**REQUIRED WORK**
Look through the listing below and say how many lines contain the word "dstWin". Nothing else belongs in the reply.

++++ ENTRIES SHOWN ++++

theorem Tabled.own (k : Tabled o F s w) (q : Own s t h) (mine : ¬F h) : Tabled o F t w where
  placed c other := (k.placed c other).same ⟨q.ctx c, fun g => by rw [q.ready], fun g => by rw [q.held], fun n => by rw [q.bound],
    by rw [State.serving, q.service]; rfl⟩ q.wd
  loose c is := (k.loose c is).same (q.ctx c) (fun g => by rw [q.ready]; exact id) (fun g => by rw [q.held]; exact id)
    (fun n => by rw [q.bound]) (by rw [State.serving, q.service]; exact id) q.wd
  readyOnce g := by rw [q.ready]; exact k.readyOnce g
  heldOnce g := by rw [q.held]; exact k.heldOnce g
  refs ws rs := State.refsSound_quiet (k.refs ws rs) q.ctx q.refs
  served v inFlight := by rw [q.ctx]; exact k.served v (q.service ▸ inFlight)
  apart g untouched := by
    have other : g ≠ h := fun same => mine (same ▸ untouched)
    have a := k.apart g untouched
    exact ⟨(q.port g other).trans a.port, (q.cq g other).trans a.cq, (q.wd g).trans a.wd, (q.weight g other).trans a.weight,
      fun d => by rw [q.ctx]; exact a.mine d, fun d => by rw [q.ctx]; exact a.others d⟩

theorem Own.setCq {q : Cq} (held : q.held = (s.cq h).held) : Own s (s.setCq h q) h where
  ctx _ := rfl
  ready _ := rfl
  held g := by
    rw [State.cq_setCq]
    split
    · next same => rw [same]; exact held
    · rfl
  cq g other := State.cq_setCq_ne _ _ _ _ other
  wd _ := rfl
  port _ _ := rfl
  weight _ _ := rfl
  refs _ := rfl
  bound _ := rfl
  service := rfl

theorem Own.setPort (s : State) (h : HostNo) (p : Port) : Own s (s.setPort h p) h where
  ctx _ := rfl
  ready _ := rfl
  held _ := rfl
  cq _ _ := rfl
  wd _ := rfl
  port _ other := State.port_setPort_ne _ _ _ _ other
  weight _ _ := rfl
  refs _ := rfl
  bound _ := rfl
  service := rfl

theorem Own.setWeight (s : State) (h : HostNo) (n : Nat) : Own s (s.setWeight h n) h where
  ctx _ := rfl
  ready _ := rfl
  held _ := rfl
  cq _ _ := rfl
  wd _ := rfl
  port _ _ := rfl
  weight _ other := State.weight_setWeight_ne _ _ _ _ other
  refs _ := rfl
  bound _ := rfl
  service := rfl

theorem Kept.own (k : Kept o F s w) (q : Own s t h) (mine : ¬F h) (bounded : (t.cq h).bounded) : Kept o F t w where
  tabled := k.tabled.own q mine
  bounded g := by
    by_cases same : g = h
    · rw [same]; exact bounded
    · rw [q.cq g same]; exact k.bounded g

/-- A record that has changed in nothing that a service repeats. -/
theorem ServiceMatches.recast {x y : Ctx} {v : Service} (m : ServiceMatches x v) (kind : y.kind = x.kind) (unit : y.unit = x.unit)
    (trigger : y.trigger = x.trigger) (srcWin : y.srcWin = x.srcWin) (srcStep : y.srcStep = x.srcStep)
    (dstWin : y.dstWin = x.dstWin) (dstStep : y.dstStep = x.dstStep) (residual : y.residual = x.residual) :
    ServiceMatches y v :=
  ⟨m.kind.trans kind.symm, m.unit.trans unit.symm, m.trigger.trans trigger.symm, m.srcWin.trans srcWin.symm,
    m.srcStep.trans srcStep.symm, m.dstWin.trans dstWin.symm, m.dstStep.trans dstStep.symm, by rw [residual]; exact m.left⟩

/-! ## A start (R17, R18) -/

theorem Moved.start (may : MayStart s c h) : Moved s (s.takeStart c h) c h
    { (s.ctx c).restart with state := .ready, abortPending := false, suspendPending := false } where
  ctx := State.ctx_takeStart s c h
  ready g := by
    rw [(State.takeStart_started s c h).listed]
    by_cases same : g = h
    · simp [same]
    · simp [same]
  held g := by simp
  cq g _ := by simp
  wd g := by simp
  port g := by simp
  weight g := by simp
  service := by simp
  bound n d other := by
    rw [(State.takeStart_started s c h).lines]
    split
    · next names => simp [may.line n names, Ne.symm other]
    · rfl
  refs u _ := by
    have unstarted : (s.ctx c).state.started = false := by rw [may.claimed]; rfl
    rw [(State.takeStart_started s c h).windows, Ctx.share_unstarted unstarted, Ctx.share_started rfl]
    rfl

++++

**SOLUTION FOR THIS EXERCISE**
2